I have a Value 38142 I need to convert it into date format using python. if use this number in excel and do a right click and format cell at that time the value will be converted to 04/06/2004 and I need the same result using python. How can I achieve this

The offset in Excel is the number of days since 1900/01/01, with 1 being the first of January 1900, so add the number of days as a timedelta to 1899/12/31:

from datetime import datetime, timedelta

def from_excel_ordinal(ordinal, _epoch0=datetime(1899, 12, 31)):
    if ordinal > 59:
        ordinal -= 1  # Excel leap year bug, 1900 is not a leap year!
    return (_epoch0 + timedelta(days=ordinal)).replace(microsecond=0)

You have to adjust the ordinal by one day for any date after 1900/02/28; Excel has inherited a leap year bug from Lotus 1-2-3 and treats 1900 as a leap year.
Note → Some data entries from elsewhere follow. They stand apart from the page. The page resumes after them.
-- ==== Sys2Proof/Machine/Luma.lean ====
section
/-! DEFINITION. Luma (spec/41_host_simulator.md R112) under both values of LUMA_ARITH, and the nibble split (R113). -/

namespace Sys2Proof.Machine

/-- `round(wr*r + wg*g + wb*b)` in rational arithmetic, ties up: the floor of the weighted sum plus 1/2. With the
default weights this is `floor((299*r + 587*g + 114*b + 500) / 1000)` (R112). -/
def exactLuma (w : LumaWeights) (p : Pixel) : Nat :=
  (2 * (w.r * p.r.toNat + w.g * p.g.toNat + w.b * p.b.toNat) + w.den) / (2 * w.den)

/-- The unit that non-negative finite binary64 values are counted in here: 1 is `2 ^ 1074` units, so that every
such value is a whole number of units (K1; log entry 10). -/
def b64Unit : Nat := 2 ^ 1074

/-- `n / d` rounded to the nearest natural number, ties to the even one. -/
def roundTiesToEven (n d : Nat) : Nat :=
  let q := n / d
  let r := n % d
  if 2 * r < d then q else if d < 2 * r then q + 1 else if q % 2 = 0 then q else q + 1

/-- `n / d` units rounded to binary64: to 53 significant bits, to nearest, ties to even; a value under `2 ^ 53`
units keeps every unit (K1; log entry 10). -/
def b64Round (n d : Nat) : Nat :=
  let shift := Nat.log2 (n / d) - 52
  roundTiesToEven n (d * 2 ^ shift) * 2 ^ shift

/-- The binary64 value of the coefficient `n / d` (R112). -/
def b64Coefficient (n d : Nat) : Nat := b64Round (n * b64Unit) d

/-- A binary64 product with an integer channel value (R112). -/
def b64Scale (a : Nat) (channel : Nat) : Nat := b64Round (a * channel) 1

/-- A binary64 sum (R112). -/
def b64Add (a b : Nat) : Nat := b64Round (a + b) 1

/-- The nearest integer, ties toward +∞ (R112, K1). -/
def b64MathRound (a : Nat) : Nat := (2 * a + b64Unit) / (2 * b64Unit)

/-- `(wr*r + wg*g) + wb*b` in binary64, left to right, then rounded (R112). -/
def binary64Luma (w : LumaWeights) (p : Pixel) : Nat :=
  b64MathRound
    (b64Add
      (b64Add (b64Scale (b64Coefficient w.r w.den) p.r.toNat) (b64Scale (b64Coefficient w.g w.den) p.g.toNat))
      (b64Scale (b64Coefficient w.b w.den) p.b.toNat))

/-- `gray` of a pixel (R112). -/
def lumaGray (l : LumaParams) (p : Pixel) : Nat :=
  match l.arith with
  | .exact => exactLuma l.weights p
  | .binary64 => binary64Luma l.weights p

/-- `hi = (gray >> 4) & 0xF` and `lo = gray & 0xF` (R113). -/
def nibbleOf (gray : Nat) : Selector → Nat
  | .high => (gray >>> 4) &&& 0xF
  | .low => gray &&& 0xF

end Sys2Proof.Machine
end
The code above returns datetime(1900, 2, 28, 0, 0) for both 59 and 60 to correct for this.

The above also supports serials with a fraction to represent time, but since Excel doesn't support microseconds those are dropped.

from datetime import datetime, timedelta

def from_excel_ordinal(ordinal, epoch=datetime(1900, 1, 1)):
    # Adapted from above, thanks to @Martijn Pieters 

    if ordinal > 59:
        ordinal -= 1  # Excel leap year bug, 1900 is not a leap year!
    inDays = int(ordinal)
    frac = ordinal - inDays
    inSecs = int(round(frac * 86400.0))

    return epoch + timedelta(days=inDays - 1, seconds=inSecs) # epoch is day 1

excelDT = 42548.75001           # Float representation of 27/06/2016  6:00:01 PM in Excel format  
pyDT = from_excel_ordinal(excelDT)

The above answer is fine for just a date value, but here I extend the above solution to include time and return a datetime values as well.